__Dataset excerpts__:
--

/-- The text of a reason word (R255). -/
def reasonText (r : Nat) : List Char :=
  (if r = 1 then "REFUSED" else if r = 2 then "NO FIT" else if r = 3 then "NO SIGNAL" else if r = 4 then "STALE"
    else if r = 5 then "FROZEN" else if r = 6 then "STILL" else if r = 7 then "DEFECT" else "TIME").toList

/-- The age field (R266). -/
def ageText (ms : Nat) : List Char :=
  if 10000000 ≤ ms then "9999.9+ s".toList
  else Nat.toDigits 10 (ms / 1000) ++ ['.'] ++ Nat.toDigits 10 (ms / 100 % 10) ++ [' ', 's']

/-- Line 1 of a label (R266). -/
def labelLine (reason ms : Nat) : List Char :=
  reasonText reason ++ (if 4 ≤ reason then ' ' :: ageText ms else [])

/-- The operator text of a window: a character outside 0x20 to 0x7E is drawn as a question mark (R268). -/
def operatorText (bs : List Byte) : List Char :=
  bs.map (fun b => if 0x20 ≤ b.toNat ∧ b.toNat ≤ 0x7E then Char.ofNat b.toNat else '?')

/-- Whether the text `cs`, from offset (ox, oy) of a box at scale `sc`, sets the box's pixel (dx, dy) (R266).
(DESIGN CHOICE, log entry 40) -/
def textPixel (cs : List Char) (sc ox oy dx dy : Nat) : Bool :=
  let gx := dx / sc
  let gy := dy / sc
  if ox ≤ gx ∧ oy ≤ gy ∧ gy < oy + 24 ∧ (gx - ox) / 16 < cs.length then
    Config.glyph (cs.getD ((gx - ox) / 16) ' ').toNat ((gx - ox) % 16) (gy - oy)
  else false

/-- Whether a box holds pixel (x, y). -/
def inBox (b : Box) (x y : Nat) : Bool := decide (b.1 ≤ x ∧ x ≤ b.2.2.1 ∧ b.2.1 ≤ y ∧ y ≤ b.2.2.2)

/-- DIM over one channel (R265). -/
def dimChannel (c h : Nat) : Nat := (c + 3 * h + 2) / 4

/-- A placard, its label box and the TIME mark of slot `k` drawn at (x, y) over code `c` (R265 to R267). -/
def State.drawPlacard (s : State) (n x y : Nat) (c : Nat) (k : Nat) : Nat :=
  let h := s.head n
  let t := h.slot k
  match s.slotUse n k with
  | none => c
  | some u =>
    let r := u.rec_
    let sc := h.frame.scale
    if !inBox (r.x0, r.y0, r.x1, r.y1) x y then c
    else
      let hw := wordRgb (s.hatch x y)
      let cw := wordRgb c
      let shown := t.reason != 0 && !t.hidden
      let c1 := if !shown then c
        else if t.replace then s.hatch x y
        else rgbWord (dimChannel cw.1 hw.1, dimChannel cw.2.1 hw.2.1, dimChannel cw.2.2 hw.2.2)
      let fg := s.colourAt 0x100C000C
      let bg := s.colourAt 0x100C0010
      let c2 := if shown && u.win.placard && inBox (r.labelBox sc) x y then
          let text := operatorText ((Tab.get none r.window h.edits.text).getD [])
          if textPixel (labelLine t.reason t.ageMs) sc 8 8 (x - r.x0) (y - r.y0) ||
              textPixel text sc 8 40 (x - r.x0) (y - r.y0) then fg else bg
        else c1
      if t.mark && inBox (r.timeBox sc) x y then
        if textPixel (reasonText 8) sc 8 8 (x + 80 * sc - (r.x1 + 1)) (y - r.y0) then fg else bg
      else c2

/-! ### The vitrine layer and the tell-tale (R203, R206 to R209, R269) -/

/-- The descriptor offset of a region of head `n`: the record's, or the one an amendment gave (R210). -/
def State.regionDesc (s : State) (n : Nat) (z : VitZone) : Nat :=
  (Tab.get none z.index (s.head n).edits.vitrine).getD z.desc

/-- One region drawn at (x, y) over code `c`: its content pixel by its alpha (R203, R207), by the descriptor and the palette that the
frame has read (R208). -/
def State.drawRegion (s : State) (n x y : Nat) (c : Nat) (z : VitZone) : Nat :=
  let d := s.regionDesc n z
  let r := Tab.get VitScan.reset z.index (s.head n).frame.vit
  let v := descOf r.desc
  if vitGood z.index d v && inBox (z.x0, z.y0, z.x1, z.y1) x y then
    let cx := x - z.x0
    let cy := y - z.y0
    if v.xOff ≤ cx ∧ cx < v.xOff + v.w ∧ v.yOff ≤ cy ∧ cy < v.yOff + v.h then
      let at_ := 0x1400000 + v.pixels + (cy - v.yOff) * v.pitch + (cx - v.xOff) * v.size
      let w := if v.indexed then leNat ((r.palette.drop (4 * (s.byte at_).toNat)).take 4) else s.le at_ 4
      let a := bitsOf w 24 8 + bitsOf w 24 8 / 128
      let cw := wordRgb c
      let mix := fun (p q : Nat) => (a * expand8 p + (256 - a) * q + 128) / 256
      rgbWord (mix (bitsOf w 16 8) cw.1, mix (bitsOf w 8 8) cw.2.1, mix (bitsOf w 0 8) cw.2.2)
    else c
  else c

/-- The regions of head `n` under its page, in INDEX order (R207). -/
def State.headRegions (s : State) (n : Nat) : List VitZone :=
  match s.headPage n with
  | none => []
  | some p => (List.range 8).filterMap (fun r => vitRegion (s.page p) n r)

/-- The tell-tale drawn at (x, y) over code `c` (R269). -/
def State.drawTellTale (s : State) (n x y : Nat) (c : Nat) : Nat :=
  let f := (s.head n).frame
  if f.ttEn && decide (f.ttX ≤ x ∧ x < f.ttX + 16 ∧ f.ttY ≤ y ∧ y < f.ttY + 16) then
    let k := s.g (Reg.HEAD.FRAME.COUNT n) % 8
    let g := k ^^^ (k / 2)
    let q := (x - f.ttX) / 8 + 2 * ((y - f.ttY) / 8)
    if q = 3 ∨ bitOf g q then 0x3FFFFFFF else 0
  else c

/-- The overlay stage at (x, y): placards in slot order, then the vitrine regions, then the tell-tale. -/
def State.overlay (s : State) (n : Nat) (zs : List VitZone) (y x c : Nat) : Nat :=
  let c := (List.range 32).foldl (s.drawPlacard n x y) c
  s.drawTellTale n x y (zs.foldl (s.drawRegion n x y) c)

/-! ### The output matrix and dither (R204) -/

/-- The dither matrix of R204. -/
def ditherAt (x y : Nat) : Nat :=
  ([0, 8, 2, 10, 12, 4, 14, 6, 3, 11, 1, 9, 15, 7, 13, 5] : List Nat).getD (4 * (y % 4) + x % 4) 0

--

__Exercise directions__: Using the data above, transcribe the lines that run from the line with "else Nat.toDigits 10" to the line with "bs.map (fun b", both ends kept, and output nothing else.

__Written response__:
  else Nat.toDigits 10 (ms / 1000) ++ ['.'] ++ Nat.toDigits 10 (ms / 100 % 10) ++ [' ', 's']

/-- Line 1 of a label (R266). -/
def labelLine (reason ms : Nat) : List Char :=
  reasonText reason ++ (if 4 ≤ reason then ' ' :: ageText ms else [])

/-- The operator text of a window: a character outside 0x20 to 0x7E is drawn as a question mark (R268). -/
def operatorText (bs : List Byte) : List Char :=
  bs.map (fun b => if 0x20 ≤ b.toNat ∧ b.toNat ≤ 0x7E then Char.ofNat b.toNat else '?')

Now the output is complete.